Copy every line that holds the string "driftTol" from the data below.
START Source data
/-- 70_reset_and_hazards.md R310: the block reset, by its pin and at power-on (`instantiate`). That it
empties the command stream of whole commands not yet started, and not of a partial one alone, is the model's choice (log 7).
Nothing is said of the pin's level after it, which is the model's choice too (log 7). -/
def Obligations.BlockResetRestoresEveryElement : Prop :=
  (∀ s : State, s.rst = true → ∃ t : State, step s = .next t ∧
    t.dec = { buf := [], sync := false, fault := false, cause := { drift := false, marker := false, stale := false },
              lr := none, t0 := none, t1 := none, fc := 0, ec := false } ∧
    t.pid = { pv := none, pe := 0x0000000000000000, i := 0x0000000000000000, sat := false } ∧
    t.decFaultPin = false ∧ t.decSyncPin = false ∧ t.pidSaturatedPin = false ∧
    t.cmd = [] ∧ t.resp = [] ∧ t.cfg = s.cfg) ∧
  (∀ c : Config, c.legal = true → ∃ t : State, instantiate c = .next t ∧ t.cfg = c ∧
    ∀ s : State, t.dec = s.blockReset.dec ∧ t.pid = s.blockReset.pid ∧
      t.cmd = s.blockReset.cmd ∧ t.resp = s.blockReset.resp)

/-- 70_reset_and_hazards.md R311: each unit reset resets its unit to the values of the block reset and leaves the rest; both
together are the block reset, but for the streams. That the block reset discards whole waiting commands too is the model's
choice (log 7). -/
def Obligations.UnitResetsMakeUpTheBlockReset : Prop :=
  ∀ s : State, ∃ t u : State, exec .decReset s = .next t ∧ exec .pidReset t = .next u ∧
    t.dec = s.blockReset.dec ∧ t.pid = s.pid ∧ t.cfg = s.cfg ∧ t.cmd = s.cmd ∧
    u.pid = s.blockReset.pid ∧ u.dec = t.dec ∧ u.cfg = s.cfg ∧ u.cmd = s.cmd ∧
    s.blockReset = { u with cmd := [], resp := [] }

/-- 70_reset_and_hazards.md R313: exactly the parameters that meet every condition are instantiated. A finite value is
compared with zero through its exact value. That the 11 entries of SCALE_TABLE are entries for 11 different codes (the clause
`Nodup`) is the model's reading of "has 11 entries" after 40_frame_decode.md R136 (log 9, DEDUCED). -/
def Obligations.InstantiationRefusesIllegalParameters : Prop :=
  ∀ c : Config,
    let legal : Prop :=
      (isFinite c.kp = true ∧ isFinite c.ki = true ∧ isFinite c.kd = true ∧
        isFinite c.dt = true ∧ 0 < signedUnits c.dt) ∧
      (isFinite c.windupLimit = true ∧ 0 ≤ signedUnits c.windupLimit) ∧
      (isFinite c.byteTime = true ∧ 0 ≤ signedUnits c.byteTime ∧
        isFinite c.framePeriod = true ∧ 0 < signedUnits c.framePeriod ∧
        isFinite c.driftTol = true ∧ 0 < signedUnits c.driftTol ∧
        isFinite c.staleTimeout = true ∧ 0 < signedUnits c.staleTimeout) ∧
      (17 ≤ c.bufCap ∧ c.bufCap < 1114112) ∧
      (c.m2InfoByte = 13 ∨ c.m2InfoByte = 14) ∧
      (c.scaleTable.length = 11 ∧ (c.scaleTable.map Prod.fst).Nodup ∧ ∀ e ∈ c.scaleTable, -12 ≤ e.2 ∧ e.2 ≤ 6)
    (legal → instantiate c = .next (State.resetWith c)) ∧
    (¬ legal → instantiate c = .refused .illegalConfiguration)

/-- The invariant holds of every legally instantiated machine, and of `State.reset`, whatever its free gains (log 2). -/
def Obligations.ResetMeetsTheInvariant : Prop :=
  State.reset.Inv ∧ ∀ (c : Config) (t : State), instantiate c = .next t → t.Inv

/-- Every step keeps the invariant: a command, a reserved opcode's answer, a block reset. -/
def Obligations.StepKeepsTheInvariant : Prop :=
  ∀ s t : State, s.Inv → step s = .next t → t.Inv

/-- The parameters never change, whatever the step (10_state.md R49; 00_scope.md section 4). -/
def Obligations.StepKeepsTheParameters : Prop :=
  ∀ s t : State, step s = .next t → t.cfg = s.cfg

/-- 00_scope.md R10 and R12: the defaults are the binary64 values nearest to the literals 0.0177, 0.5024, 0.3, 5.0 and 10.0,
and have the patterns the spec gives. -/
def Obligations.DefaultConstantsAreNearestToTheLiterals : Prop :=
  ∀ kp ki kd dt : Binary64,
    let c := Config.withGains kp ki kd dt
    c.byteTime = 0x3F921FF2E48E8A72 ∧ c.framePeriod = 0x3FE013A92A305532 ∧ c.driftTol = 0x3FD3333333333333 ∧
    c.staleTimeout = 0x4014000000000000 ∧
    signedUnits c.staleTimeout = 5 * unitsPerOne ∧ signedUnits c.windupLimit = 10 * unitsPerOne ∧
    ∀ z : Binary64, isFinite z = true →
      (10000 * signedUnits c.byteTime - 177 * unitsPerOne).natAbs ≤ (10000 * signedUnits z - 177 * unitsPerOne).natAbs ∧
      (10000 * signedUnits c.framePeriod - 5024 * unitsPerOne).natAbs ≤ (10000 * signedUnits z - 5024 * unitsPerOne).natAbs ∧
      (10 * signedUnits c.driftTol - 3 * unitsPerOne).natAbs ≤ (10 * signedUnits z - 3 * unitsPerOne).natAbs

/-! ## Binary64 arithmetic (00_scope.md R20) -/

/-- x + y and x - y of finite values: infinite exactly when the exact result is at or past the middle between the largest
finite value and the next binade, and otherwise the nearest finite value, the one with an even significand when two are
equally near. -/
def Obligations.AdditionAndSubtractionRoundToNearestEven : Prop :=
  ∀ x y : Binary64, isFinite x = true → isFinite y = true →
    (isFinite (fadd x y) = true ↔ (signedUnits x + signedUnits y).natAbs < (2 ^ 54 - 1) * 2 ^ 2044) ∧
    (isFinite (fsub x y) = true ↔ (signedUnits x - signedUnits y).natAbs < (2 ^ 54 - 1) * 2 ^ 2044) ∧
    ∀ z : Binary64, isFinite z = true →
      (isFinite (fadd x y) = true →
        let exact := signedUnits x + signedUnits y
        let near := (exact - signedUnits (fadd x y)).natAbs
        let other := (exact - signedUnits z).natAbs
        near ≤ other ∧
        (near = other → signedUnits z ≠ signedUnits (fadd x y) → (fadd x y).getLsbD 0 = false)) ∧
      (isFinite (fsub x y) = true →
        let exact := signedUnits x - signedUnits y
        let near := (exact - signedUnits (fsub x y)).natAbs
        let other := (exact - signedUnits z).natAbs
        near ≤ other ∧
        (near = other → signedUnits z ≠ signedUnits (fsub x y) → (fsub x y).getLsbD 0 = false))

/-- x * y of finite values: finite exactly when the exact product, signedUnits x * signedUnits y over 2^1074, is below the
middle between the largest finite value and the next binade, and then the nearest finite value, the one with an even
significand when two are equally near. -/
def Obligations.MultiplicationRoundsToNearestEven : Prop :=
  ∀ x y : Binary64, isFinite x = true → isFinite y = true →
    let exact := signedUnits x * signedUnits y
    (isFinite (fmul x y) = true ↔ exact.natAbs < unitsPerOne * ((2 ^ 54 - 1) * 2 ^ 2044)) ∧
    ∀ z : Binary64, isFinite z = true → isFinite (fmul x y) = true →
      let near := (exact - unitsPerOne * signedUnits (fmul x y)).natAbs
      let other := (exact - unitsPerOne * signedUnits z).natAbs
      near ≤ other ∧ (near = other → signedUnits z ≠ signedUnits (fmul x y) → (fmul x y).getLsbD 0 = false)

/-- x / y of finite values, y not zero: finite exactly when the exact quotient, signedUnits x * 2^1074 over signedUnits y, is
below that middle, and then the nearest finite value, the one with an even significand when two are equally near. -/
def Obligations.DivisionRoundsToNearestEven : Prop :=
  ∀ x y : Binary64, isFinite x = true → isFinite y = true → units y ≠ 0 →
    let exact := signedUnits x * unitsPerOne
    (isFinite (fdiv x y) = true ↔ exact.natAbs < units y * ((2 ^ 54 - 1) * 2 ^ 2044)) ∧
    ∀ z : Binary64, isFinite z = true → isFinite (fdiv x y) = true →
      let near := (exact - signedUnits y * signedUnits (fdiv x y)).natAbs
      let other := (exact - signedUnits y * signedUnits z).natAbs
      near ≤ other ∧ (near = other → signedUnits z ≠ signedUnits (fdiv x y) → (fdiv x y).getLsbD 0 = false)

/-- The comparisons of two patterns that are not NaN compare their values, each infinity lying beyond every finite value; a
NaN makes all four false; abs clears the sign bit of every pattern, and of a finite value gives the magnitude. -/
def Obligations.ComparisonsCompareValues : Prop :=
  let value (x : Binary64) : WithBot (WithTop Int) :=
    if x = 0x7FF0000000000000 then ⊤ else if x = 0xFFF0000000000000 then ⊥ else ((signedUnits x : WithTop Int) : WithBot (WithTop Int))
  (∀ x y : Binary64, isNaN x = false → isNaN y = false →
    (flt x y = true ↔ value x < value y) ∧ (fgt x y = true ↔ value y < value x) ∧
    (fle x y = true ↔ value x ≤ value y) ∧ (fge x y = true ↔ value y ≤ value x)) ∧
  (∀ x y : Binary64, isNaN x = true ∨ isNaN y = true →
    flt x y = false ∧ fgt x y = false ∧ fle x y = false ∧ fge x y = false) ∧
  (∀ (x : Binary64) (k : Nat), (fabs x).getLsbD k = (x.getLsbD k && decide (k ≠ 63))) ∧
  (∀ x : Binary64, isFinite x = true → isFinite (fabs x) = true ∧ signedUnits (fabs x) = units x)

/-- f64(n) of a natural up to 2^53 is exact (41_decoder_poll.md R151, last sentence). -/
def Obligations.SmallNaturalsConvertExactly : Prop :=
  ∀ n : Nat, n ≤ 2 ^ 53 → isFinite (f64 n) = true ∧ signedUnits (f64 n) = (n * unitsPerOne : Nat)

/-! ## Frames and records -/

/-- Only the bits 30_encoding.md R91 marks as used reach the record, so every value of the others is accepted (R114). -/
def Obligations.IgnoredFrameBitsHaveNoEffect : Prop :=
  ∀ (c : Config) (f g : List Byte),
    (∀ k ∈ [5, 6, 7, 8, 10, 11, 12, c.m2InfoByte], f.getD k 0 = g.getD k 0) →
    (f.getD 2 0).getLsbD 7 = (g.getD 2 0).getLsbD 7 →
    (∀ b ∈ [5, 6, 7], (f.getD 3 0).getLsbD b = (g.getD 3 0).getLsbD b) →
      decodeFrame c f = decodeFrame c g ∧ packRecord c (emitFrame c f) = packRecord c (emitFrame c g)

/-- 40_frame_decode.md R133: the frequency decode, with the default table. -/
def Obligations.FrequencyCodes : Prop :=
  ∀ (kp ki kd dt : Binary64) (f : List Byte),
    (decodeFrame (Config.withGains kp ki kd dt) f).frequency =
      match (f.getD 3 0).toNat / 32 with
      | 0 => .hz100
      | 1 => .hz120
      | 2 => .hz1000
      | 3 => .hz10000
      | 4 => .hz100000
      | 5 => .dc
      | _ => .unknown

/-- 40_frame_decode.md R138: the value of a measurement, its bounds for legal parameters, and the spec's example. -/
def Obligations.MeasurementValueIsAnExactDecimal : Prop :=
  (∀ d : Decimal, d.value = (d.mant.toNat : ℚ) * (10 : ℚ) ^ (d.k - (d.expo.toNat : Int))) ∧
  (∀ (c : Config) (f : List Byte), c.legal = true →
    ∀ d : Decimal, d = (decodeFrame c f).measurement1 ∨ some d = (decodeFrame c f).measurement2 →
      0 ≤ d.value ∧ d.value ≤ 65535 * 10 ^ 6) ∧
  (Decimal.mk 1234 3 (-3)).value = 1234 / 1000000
END Source data
Answer to the problem:
        isFinite c.driftTol = true ∧ 0 < signedUnits c.driftTol ∧
    c.byteTime = 0x3F921FF2E48E8A72 ∧ c.framePeriod = 0x3FE013A92A305532 ∧ c.driftTol = 0x3FD3333333333333 ∧
      (10 * signedUnits c.driftTol - 3 * unitsPerOne).natAbs ≤ (10 * signedUnits z - 3 * unitsPerOne).natAbs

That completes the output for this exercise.